In our recent yet-to-be-published work [Do and Smith, in review (2025)], we have successfully tested this process using feeds comprised of 3 g/L Instant Ocean® synthetic salt that includes Na+, K+, Mg2+, and Ca2+ cations and that is representative of brackish water resulting from seawater intrusion into coastal groundwater. Using symmetric nickel hexacyanoferrate electrodes, all monovalent cations were shown to be readily removed, whereas divalent cations were rejected altogether. Generally, Prussian blue analogues exhibit selectivity bias toward monovalent cations with small hydration shells. In other work of ours using NASICON electrodes with such an architecture [Shrivastava, Do, and Smith, ACS Appl. Mater. Inter., 14, 30672 (2022)], the process was shown to selectively remove Na+ and Li+ cations, while rejecting K+, NH4+, Mg2+, and Ca2+.
Can flow-electrode capacitive deionization (FCDI) and salinity gradient energy (SGE) systems be integrated with redox-active (intercalation) materials to simultaneously achieve water desalination, energy storage, harvesting?
There isn’t a fundamental barrier that prevents intercalation materials from being used in FCDI or in SGE systems. However, FCDI may present unique challenges in using it with specific intercalation materials. Previous work incorporating LiFePO4 and LiTi2(PO4)3 into aqueous semi-solid flow batteries [Li, Smith, Dong, Baram, Fan, Xie, Limthongkul, Carter, and Chiang, Phys. Chem. Chem. Phys., 15, 15833 (2013)] suggests that this is possible, however. It is also possible to operate the present architecture that we have used for desalination to generate energy via a salinity gradient. Past SGE systems have used symmetric copper hexacyanoferrate electrodes [Kim, Rahimi, Logan, and Gorski, Environ. Sci. & Tech., 50, 9791 (2016)].

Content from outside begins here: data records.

-- ==== Sys2Proof/Machine/BranchJump.lean ====
section
/-!
DEFINITION. The branches, the branch-likely instructions and the jumps (spec/42_branch_jump.md R250 to R264, R275 to R289).
-/

namespace Sys2Proof.Machine

/-- The register that `bgezal`, `bltzal`, their likely forms and `jal` write (R259, R286). -/
def linkRegister : Reg := 31#5

/-! ## Branches -/

/-- R255. -/
def execBc1f (cc : CondFlag) (off : Imm16) (s : State) : Result :=
  s.unlessInDelaySlot <| .next (s.branchIf (!s.getFcc cc) (s.branchTarget off))

/-- R256. -/
def execBc1t (cc : CondFlag) (off : Imm16) (s : State) : Result :=
  s.unlessInDelaySlot <| .next (s.branchIf (s.getFcc cc) (s.branchTarget off))

/-- R257. -/
def execBeq (rs rt : Reg) (off : Imm16) (s : State) : Result :=
  s.unlessInDelaySlot <| .next (s.branchIf (s.getGpr rs == s.getGpr rt) (s.branchTarget off))

/-- R258. -/
def execBgez (rs : Reg) (off : Imm16) (s : State) : Result :=
  s.unlessInDelaySlot <| .next (s.branchIf (decide (0 ≤ (s.getGpr rs).toInt)) (s.branchTarget off))

/-- R259. -/
def execBgezal (rs : Reg) (off : Imm16) (s : State) : Result :=
  s.unlessInDelaySlot <| unlessLinkHazard (rs == linkRegister) <|
    .next ((s.setGpr linkRegister s.linkValue).branchIf (decide (0 ≤ (s.getGpr rs).toInt)) (s.branchTarget off))

/-- R260. -/
def execBgtz (rs : Reg) (off : Imm16) (s : State) : Result :=
  s.unlessInDelaySlot <| .next (s.branchIf (decide (0 < (s.getGpr rs).toInt)) (s.branchTarget off))

/-- R261. -/
def execBlez (rs : Reg) (off : Imm16) (s : State) : Result :=
  s.unlessInDelaySlot <| .next (s.branchIf (decide ((s.getGpr rs).toInt ≤ 0)) (s.branchTarget off))

/-- R262. -/
def execBltzal (rs : Reg) (off : Imm16) (s : State) : Result :=
  s.unlessInDelaySlot <| unlessLinkHazard (rs == linkRegister) <|
    .next ((s.setGpr linkRegister s.linkValue).branchIf (decide ((s.getGpr rs).toInt < 0)) (s.branchTarget off))

/-- R263. -/
def execBltz (rs : Reg) (off : Imm16) (s : State) : Result :=
  s.unlessInDelaySlot <| .next (s.branchIf (decide ((s.getGpr rs).toInt < 0)) (s.branchTarget off))

/-- R264. -/
def execBne (rs rt : Reg) (off : Imm16) (s : State) : Result :=
  s.unlessInDelaySlot <| .next (s.branchIf (s.getGpr rs != s.getGpr rt) (s.branchTarget off))

/-! ## Branch-likely instructions (R253) -/

/-- R275. -/
def execBc1fl (cc : CondFlag) (off : Imm16) (s : State) : Result :=
  s.unlessInDelaySlot <| .next (s.branchLikelyIf (!s.getFcc cc) (s.branchTarget off))

/-- R276. -/
def execBc1tl (cc : CondFlag) (off : Imm16) (s : State) : Result :=
  s.unlessInDelaySlot <| .next (s.branchLikelyIf (s.getFcc cc) (s.branchTarget off))

/-- R277. -/
def execBeql (rs rt : Reg) (off : Imm16) (s : State) : Result :=
  s.unlessInDelaySlot <| .next (s.branchLikelyIf (s.getGpr rs == s.getGpr rt) (s.branchTarget off))

/-- R278. -/
def execBgezl (rs : Reg) (off : Imm16) (s : State) : Result :=
  s.unlessInDelaySlot <| .next (s.branchLikelyIf (decide (0 ≤ (s.getGpr rs).toInt)) (s.branchTarget off))

/-- R279. -/
def execBgezall (rs : Reg) (off : Imm16) (s : State) : Result :=
  s.unlessInDelaySlot <| unlessLinkHazard (rs == linkRegister) <|
    .next ((s.setGpr linkRegister s.linkValue).branchLikelyIf (decide (0 ≤ (s.getGpr rs).toInt)) (s.branchTarget off))

/-- R280. -/
def execBgtzl (rs : Reg) (off : Imm16) (s : State) : Result :=
  s.unlessInDelaySlot <| .next (s.branchLikelyIf (decide (0 < (s.getGpr rs).toInt)) (s.branchTarget off))

/-- R281. -/
def execBlezl (rs : Reg) (off : Imm16) (s : State) : Result :=
  s.unlessInDelaySlot <| .next (s.branchLikelyIf (decide ((s.getGpr rs).toInt ≤ 0)) (s.branchTarget off))

/-- R282. -/
def execBltzall (rs : Reg) (off : Imm16) (s : State) : Result :=
  s.unlessInDelaySlot <| unlessLinkHazard (rs == linkRegister) <|
    .next ((s.setGpr linkRegister s.linkValue).branchLikelyIf (decide ((s.getGpr rs).toInt < 0)) (s.branchTarget off))

/-- R283. -/
def execBltzl (rs : Reg) (off : Imm16) (s : State) : Result :=
  s.unlessInDelaySlot <| .next (s.branchLikelyIf (decide ((s.getGpr rs).toInt < 0)) (s.branchTarget off))

/-- R284. -/
def execBnel (rs rt : Reg) (off : Imm16) (s : State) : Result :=
  s.unlessInDelaySlot <| .next (s.branchLikelyIf (s.getGpr rs != s.getGpr rt) (s.branchTarget off))

/-! ## Jumps -/

/-- R285. -/
def execJ (target : Target26) (s : State) : Result :=
  s.unlessInDelaySlot <| .next (s.transferTo (s.jumpTarget target))

/-- R286. -/
def execJal (target : Target26) (s : State) : Result :=
  s.unlessInDelaySlot <| .next ((s.setGpr linkRegister s.linkValue).transferTo (s.jumpTarget target))

/-- R287. -/
def execJalr (rs rd : Reg) (s : State) : Result :=
  s.unlessInDelaySlot <| unlessLinkHazard (rd == rs) <|
    .next ((s.setGpr rd s.linkValue).transferTo (s.getGpr rs))

/-- R288. -/
def execJr (rs : Reg) (s : State) : Result :=
  s.unlessInDelaySlot <| .next (s.transferTo (s.getGpr rs))

end Sys2Proof.Machine
end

NASICON materials have much higher structural and chemical stability than Prussian blue analogs. Can you comment on which class of compounds will be more effective for intercalation-based desalination?

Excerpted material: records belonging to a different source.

-- ==== Sys2Proof/Machine/Pseudo.lean ====
section
/-!
DEFINITION. The 46 pseudoinstructions and the generalised forms as the assembler expands them (spec/00_scope.md R12;
spec/30_encoding.md R135, R136). They are not instructions of the machine: each stands for a list of machine instructions.
Labels are addresses; `none` is a form the assembler refuses (log 35).
-/

namespace Sys2Proof.Machine

/-- `src2`: a register or an immediate (R12). -/
inductive Source where
  | reg (r : Reg)
  | imm (v : Word)
deriving DecidableEq, Repr

/-- The operand `address` (R134, R330): the machine form `off(r)`, a 32-bit value, or a 32-bit value plus a register. -/
inductive Address where
  | based (off : Imm16) (r : Reg)
  | absolute (a : Word)
  | indexed (a : Word) (r : Reg)
deriving DecidableEq, Repr

/-- The three-register mnemonics that may be written with an immediate third operand (R136, R193). -/
inductive ThreeReg where
  | add | addu | sub | subu | and | or | xor | nor | slt | sltu | mul | sllv | srlv | srav | movn | movz
deriving DecidableEq, Repr

/-- A pseudoinstruction, operands in the order of the source's syntax (R135); `generalised` is R136.
DESIGN CHOICE (log 35): `bge`, `bgeu`, `blt` and `bltu`, whose rules name a register `rsrc2` (R266, R267, R272, R273),
take an immediate too, as their four siblings do; `rem` and `remu` take one by R193. -/
inductive Pseudo where
  | abs (rdest rsrc : Reg)
  | div (rdest rsrc1 : Reg) (src2 : Source)
  | divu (rdest rsrc1 : Reg) (src2 : Source)
  | mulo (rdest rsrc1 : Reg) (src2 : Source)
  | mulou (rdest rsrc1 : Reg) (src2 : Source)
  | neg (rdest rsrc : Reg)
  | negu (rdest rsrc : Reg)
  | not (rdest rsrc : Reg)
  | rem (rdest rsrc1 : Reg) (src2 : Source)
  | remu (rdest rsrc1 : Reg) (src2 : Source)
  | rol (rdest rsrc1 : Reg) (src2 : Source)
  | ror (rdest rsrc1 : Reg) (src2 : Source)
  | li (rdest : Reg) (imm : Word)
  | seq (rdest rsrc1 : Reg) (src2 : Source)
  | sge (rdest rsrc1 : Reg) (src2 : Source)
  | sgeu (rdest rsrc1 : Reg) (src2 : Source)
  | sgt (rdest rsrc1 : Reg) (src2 : Source)
  | sgtu (rdest rsrc1 : Reg) (src2 : Source)
  | sle (rdest rsrc1 : Reg) (src2 : Source)
  | sleu (rdest rsrc1 : Reg) (src2 : Source)
  | sne (rdest rsrc1 : Reg) (src2 : Source)
  | b (label : Word)
  | beqz (rsrc : Reg) (label : Word)
  | bnez (rsrc : Reg) (label : Word)
  | bge (rsrc1 : Reg) (src2 : Source) (label : Word)
  | bgeu (rsrc1 : Reg) (src2 : Source) (label : Word)
  | bgt (rsrc1 : Reg) (src2 : Source) (label : Word)
  | bgtu (rsrc1 : Reg) (src2 : Source) (label : Word)
  | ble (rsrc1 : Reg) (src2 : Source) (label : Word)
  | bleu (rsrc1 : Reg) (src2 : Source) (label : Word)
  | blt (rsrc1 : Reg) (src2 : Source) (label : Word)
  | bltu (rsrc1 : Reg) (src2 : Source) (label : Word)
  | la (rdest : Reg) (address : Address)
  | ld (rdest : Reg) (address : Address)
  | ulh (rdest : Reg) (address : Address)
  | ulhu (rdest : Reg) (address : Address)
  | ulw (rdest : Reg) (address : Address)
  | sd (rsrc : Reg) (address : Address)
  | ush (rsrc : Reg) (address : Address)
  | usw (rsrc : Reg) (address : Address)
  | move (rdest rsrc : Reg)
  | mfc1D (rdest : Reg) (frsrc1 : FReg)
  | lD (fdest : FReg) (address : Address)
  | lS (fdest : FReg) (address : Address)
  | sD (fdest : FReg) (address : Address)
  | sS (fdest : FReg) (address : Address)
  | generalised (op : ThreeReg) (rd rs : Reg) (src2 : Source)
deriving DecidableEq, Repr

We demonstrated recently that the NASICON material Na2TiV(PO4)3 functions well in desalination experiments [Shrivastava, Do, and Smith, ACS Appl. Mater. Inter., 14, 30672 (2022)]. This ability of Na2TiV(PO4)3 is owing to its moderate potential for Na+ intercalation. Despite its modest specific capacity as compared with Na3V2(PO4)3 and NaTi2(PO4)3, Na2TiV(PO4)3 is less prone to O2 evolution and V4+ dissolution than is Na3V2(PO4)3 , and it is less prone to self-discharge via dissolved O2 than is NaTi2(PO4)3. In the same work [Shrivastava, Do, and Smith, ACS Appl. Mater. Inter., 14, 30672 (2022)], we showed that streamwise state-of-charge gradients are minimized for a given degree of desalination when the active material intercalates cations without a miscibility gap. Among NayTixV2-x(PO4)3-type NASICON materials, Na2TiV(PO4)3 uniquely intercalates cations via a solid-solution mechanism, thus minimizing the extent of feed recirculation that is needed to overcome streamwise state-of-charge gradients. These features of Na2TiV(PO4)3 are thus desirable for any NASICON material, in addition to maximizing specific capacity and rate capability.

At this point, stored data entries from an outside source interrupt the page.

-- ==== Sys2Proof/Proofs/Scope.lean ====
section
/-!
PROOFS. The statements of the scope chapter: the word that a step executes (R62, R64), and for every instruction whether
it gives a next state and what of the world that state keeps (R10, R289, R401, R32, R73, R482). Both are one predicate,
`State.RunsUnless`, proved of each shared operation and then of each instruction in one case split.
-/

namespace Sys2Proof.Machine

/-! ## The value of the bytes at an address (R62) -/

theorem littleEndianValue_append_singleton (bs : List Byte) (b : Byte) :
    littleEndianValue (bs ++ [b]) = littleEndianValue bs + b.toNat * 256 ^ bs.length := by
  induction bs with
  | nil => simp [littleEndianValue]
  | cons c bs ih =>
    simp only [List.cons_append, littleEndianValue, ih, List.length_cons, Nat.pow_succ]
    ring

theorem littleEndianValue_map_range (n : Nat) (f : Nat → Byte) :
    littleEndianValue ((List.range n).map f) = byteSum n f := by
  induction n with
  | zero => rfl
  | succ n ih => simp [List.range_succ, littleEndianValue_append_singleton, ih, byteSum]

theorem Memory.readBytes_eq_map_range (m : Memory) (a : Word) (n : Nat) :
    Memory.readBytes m a n = (List.range n).map fun k => Memory.read m (a + BitVec.ofNat 32 k).toNat :=
  List.ext_getElem (by simp) fun k hk _ => by simp [Memory.readBytes_getElem m a n k hk]

theorem reverse_map_range {α : Type} (n : Nat) (f : Nat → α) :
    ((List.range n).map f).reverse = (List.range n).map fun k => f (n - 1 - k) :=
  List.ext_getElem (by simp) fun k _ _ => by simp

/-- An access reads the number its bytes make in the byte order of the run (R62). -/
theorem State.readValue_eq_assembled (s : State) (a : Word) (n : Nat) : s.readValue a n = s.assembled a n := by
  unfold State.readValue State.assembled bytesToNat
  rw [Memory.readBytes_eq_map_range]
  cases s.params.bigEndian with
  | false => exact littleEndianValue_map_range n _
  | true =>
    rw [if_pos rfl, reverse_map_range]
    exact littleEndianValue_map_range n _

/-- A fetch that the map allows delivers the word made of the four bytes (R64). -/
theorem State.fetch_eq_assembled {s : State} {a : Word} (ha : a.toNat % 4 = 0) (hx : s.allows .execute a 4) :
    s.fetch a = .ok (BitVec.ofNat 32 (s.assembled a 4)) := by
  unfold State.allows at hx
  have htake : (Memory.readBytes s.mem a 4).take 4 = Memory.readBytes s.mem a 4 := List.take_of_length_le (by simp)
  have hvalue : bytesToNat s.params.bigEndian (Memory.readBytes s.mem a 4) = s.assembled a 4 :=
    s.readValue_eq_assembled a 4
  simp [State.fetch, ha, hx, wordOfBytes, htake, hvalue]

/-! ## What the outside world leaves (R10 step 1) -/

theorem State.sampleInputs_pc (s : State) : s.sampleInputs.pc = s.pc := by
  obtain ⟨-, hpc, -⟩ := s.sampleInputs_frame
  exact hpc

theorem State.sampleInputs_world (s : State) :
    s.sampleInputs.params = s.params ∧ s.sampleInputs.inputs = s.inputs.tail ∧ s.sampleInputs.draws = s.draws := by
  obtain ⟨-, -, -, -, -, -, -, -, -, -, -, -, -, hparams, hinputs, hdraws⟩ := s.sampleInputs_frame
  exact ⟨hparams, hinputs, hdraws⟩

/-- With no interrupt and a fetch that delivers a word that decodes, the step executes the instruction (R10). -/
theorem step_of_fetch_decode {s : State} {w : Word} {i : Instr} (hirq : s.sampleInputs.interruptPending = false)
    (hfetch : s.sampleInputs.fetch s.pc = .ok w) (hdecode : decode s.params w = .ok i) :
    step s = exec i s.sampleInputs := by
  obtain ⟨hparams, -, -⟩ := s.sampleInputs_world
  rw [← s.sampleInputs_pc] at hfetch
  rw [← hparams] at hdecode
  simp [step, State.interruptOrRun, hirq, State.fetchAndRun, hfetch, State.runWord, hdecode]

/-- Settles O5: the fetch delivers the word the four bytes make, and the step decodes and executes it. -/
theorem stepRunsDecoded : Obligations.StepRunsDecoded := by
  intro s i hirq halign hexec hdecode
  obtain ⟨hparams, -, -⟩ := s.sampleInputs_world
  have hallows : s.sampleInputs.allows .execute s.pc 4 := by rwa [State.allows, hparams]
  exact step_of_fetch_decode hirq (State.fetch_eq_assembled halign hallows) hdecode

/-! ## Running unless stopped -/

/-- The parameters and the coming inputs are as before, and the count of draws has not fallen. -/
def State.keepsWorld (s t : State) : Prop := s.sameWorld t ∧ s.draws ≤ t.draws

/-- The result is a next state exactly when `stop` does not hold, and a next state keeps the world. -/
structure State.RunsUnless (s : State) (stop : Prop) (r : Result) : Prop where
  completes_iff : (∃ t, r = .next t) ↔ ¬stop
  keeps : ∀ t, r = .next t → s.keepsWorld t

section
variable {s t u : State} {P Q : Prop} {k r : Result}

theorem State.keepsWorld.advance (h : s.keepsWorld u) : s.keepsWorld u.advance := h

theorem State.keepsWorld.branchIf (h : s.keepsWorld u) (taken : Bool) (target : Word) :
    s.keepsWorld (u.branchIf taken target) := by
  cases taken <;> exact h

theorem State.keepsWorld.branchLikelyIf (h : s.keepsWorld u) (taken : Bool) (target : Word) :
    s.keepsWorld (u.branchLikelyIf taken target) := by
  cases taken <;> exact h

theorem State.keepsWorld_applyHostEffect (s : State) (e : Config.HostEffect) : s.keepsWorld (s.applyHostEffect e) := by
  obtain ⟨-, -, -, -, -, -, -, -, -, -, -, -, hparams, hinputs, hdraws⟩ := s.applyHostEffect_frame e
  exact ⟨⟨hparams, hinputs⟩, hdraws.ge⟩

theorem State.RunsUnless.congr (h : s.RunsUnless P r) (hQP : Q ↔ P) : s.RunsUnless Q r :=
  ⟨h.completes_iff.trans (not_congr hQP.symm), h.keeps⟩

theorem State.RunsUnless.of_not (h : s.RunsUnless False r) (hP : ¬P) : s.RunsUnless P r := h.congr (iff_false_intro hP)

theorem State.RunsUnless.next (h : s.keepsWorld t) : s.RunsUnless False (.next t) :=
  ⟨⟨fun _ => id, fun _ => ⟨t, rfl⟩⟩, fun _ ht => by cases ht; exact h⟩

theorem State.RunsUnless.fault (f : Fault) (hP : P) : s.RunsUnless P (.fault f) := ⟨by simp [hP], by simp⟩

theorem State.RunsUnless.refused (f : Refusal) (hP : P) : s.RunsUnless P (.refused f) := ⟨by simp [hP], by simp⟩

theorem State.raise_runs (s : State) (e : Exc) : s.RunsUnless False (s.raise e) := .next ⟨⟨rfl, rfl⟩, le_rfl⟩

/-! ## How instructions end -/

theorem State.advance_runs (s : State) : s.RunsUnless False (.next s.advance) := .next ⟨⟨rfl, rfl⟩, le_rfl⟩

theorem State.putGpr_runs (s : State) (i : Reg) (v : Word) : s.RunsUnless False (s.putGpr i v) :=
  .next ⟨⟨rfl, rfl⟩, le_rfl⟩

theorem State.putAcc_runs (s : State) (v : DWord) : s.RunsUnless False (s.putAcc v) := .next ⟨⟨rfl, rfl⟩, le_rfl⟩

theorem State.putFcc_runs (s : State) (c : CondFlag) (b : Bool) : s.RunsUnless False (s.putFcc c b) :=
  .next ⟨⟨rfl, rfl⟩, le_rfl⟩

theorem State.putQuotient_runs (s : State) (n : Nat) (lo hi : Word) :
    s.RunsUnless False ((s.drawn n).putQuotient lo hi) :=
  .next ⟨⟨rfl, rfl⟩, Nat.le_add_right _ _⟩

theorem State.putChecked_runs (s : State) (i : Reg) (e : Int) : s.RunsUnless False (s.putChecked i e) := by
  obtain ⟨-, h⟩ | ⟨-, h⟩ := s.putChecked_cases i e
  · rw [h]; exact s.raise_runs _
  · rw [h]; exact s.putGpr_runs _ _

theorem State.trapIf_runs (s : State) (c : Bool) : s.RunsUnless False (s.trapIf c) := by
  cases c with
  | false => exact s.advance_runs
  | true => exact s.raise_runs _

theorem State.moveGprIf_runs (s : State) (c : Bool) (rd : Reg) (v : Word) :
    s.RunsUnless False (s.moveGprIf c rd v) := by
  cases c with
  | false => exact s.advance_runs
  | true => exact s.putGpr_runs _ _

theorem State.moveSingleIf_runs (s : State) (c : Bool) (fd fs : FReg) :
    s.RunsUnless False (s.moveSingleIf c fd fs) := by
  cases c <;> exact .next ⟨⟨rfl, rfl⟩, le_rfl⟩

theorem State.moveDoubleIf_runs (s : State) (c : Bool) (fd fs : FReg) :
    s.RunsUnless False (s.moveDoubleIf c fd fs) := by
  cases c <;> exact .next ⟨⟨rfl, rfl⟩, le_rfl⟩

/-! ## Floating-point results -/

theorem State.putSingle_runs (s : State) (fd : FReg) (r : FpResult) : s.RunsUnless False (s.putSingle fd r) := by
  cases r with
  | bits n => exact .next ⟨⟨rfl, rfl⟩, le_rfl⟩
  | nan => exact .next ⟨⟨rfl, rfl⟩, Nat.le_add_right _ _⟩

theorem State.putDouble_runs (s : State) (fd : FReg) (r : FpResult) : s.RunsUnless False (s.putDouble fd r) := by
  cases r with
  | bits n => exact .next ⟨⟨rfl, rfl⟩, le_rfl⟩
  | nan => exact .next ⟨⟨rfl, rfl⟩, Nat.le_add_right _ _⟩

theorem State.putWord_runs (s : State) (fd : FReg) (r : Option Word) : s.RunsUnless False (s.putWord fd r) := by
  cases r with
  | some w => exact .next ⟨⟨rfl, rfl⟩, le_rfl⟩
  | none => exact .next ⟨⟨rfl, rfl⟩, Nat.le_add_right _ _⟩

theorem State.deliverSingle_runs (s : State) (fd : FReg) (r : FpResult) (f : Config.NumericsRecord → Word) :
    s.RunsUnless False (s.deliverSingle fd r f) := by
  obtain ⟨-, h⟩ | ⟨-, h⟩ := s.deliverSingle_cases fd r f
  · rw [h]; exact s.putSingle_runs _ _
  · rw [h]; exact .next ⟨⟨rfl, rfl⟩, le_rfl⟩

theorem State.deliverDouble_runs (s : State) (fd : FReg) (r : FpResult) (f : Config.NumericsRecord → DWord) :
    s.RunsUnless False (s.deliverDouble fd r f) := by
  obtain ⟨-, h⟩ | ⟨-, h⟩ := s.deliverDouble_cases fd r f
  · rw [h]; exact s.putDouble_runs _ _
  · rw [h]; exact .next ⟨⟨rfl, rfl⟩, le_rfl⟩

theorem State.deliverWord_runs (s : State) (fd : FReg) (r : Option Word) (f : Config.NumericsRecord → Word) :
    s.RunsUnless False (s.deliverWord fd r f) := by
  obtain ⟨-, h⟩ | ⟨-, h⟩ := s.deliverWord_cases fd r f
  · rw [h]; exact s.putWord_runs _ _
  · rw [h]; exact .next ⟨⟨rfl, rfl⟩, le_rfl⟩

theorem State.arithSingle_runs (s : State) (op : Config.FpArith) (fd fs ft : FReg) :
    s.RunsUnless False (s.arithSingle op fd fs ft) :=
  s.deliverSingle_runs _ _ _

theorem execSqrtS_runs (fd fs : FReg) (s : State) : s.RunsUnless False (execSqrtS fd fs s) :=
  s.deliverSingle_runs _ _ _

theorem execCvtSW_runs (fd fs : FReg) (s : State) : s.RunsUnless False (execCvtSW fd fs s) :=
  s.deliverSingle_runs _ _ _

theorem State.singleToWord_runs (s : State) (c : Config.WordConversion) (fd fs : FReg) :
    s.RunsUnless False (s.singleToWord c fd fs) :=
  s.deliverWord_runs _ _ _

/-! ## Accesses -/

theorem State.afterRead_runs {x : Except Exc Nat} {f : Nat → Result} (h : ∀ v, s.RunsUnless False (f v)) :
    s.RunsUnless False (s.afterRead x f) := by
  cases x with
  | ok v => exact h v
  | error e => exact s.raise_runs e

theorem State.loadGpr_runs (s : State) (i : Reg) (a : Word) (n : Nat) (extend : Nat → Word) :
    s.RunsUnless False (s.loadGpr i a n extend) :=
  State.afterRead_runs fun _ => s.putGpr_runs _ _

How many cycles can your system be effective with, while doing desalination?
We have used our nickel hexacyanoferrate electrodes that contain embedded flow fields [Do, Reale, Loud, Rozzi, Tan, Willis, and Smith, Energy Environ. Sci., 16, 3025 (2023)] for more than 200 cycles with no apparent drop in specific capacity. We note that in certain experiments, we have observed a reduction in the full-cell capacity obtained with flow cells over a sufficient number of cycles. After cycling the associated electrodes in a three-electrode flooded cell, capacity is shown to be regenerated, thus implicating mechanisms other than active-material degradation with the associated reduction capacity.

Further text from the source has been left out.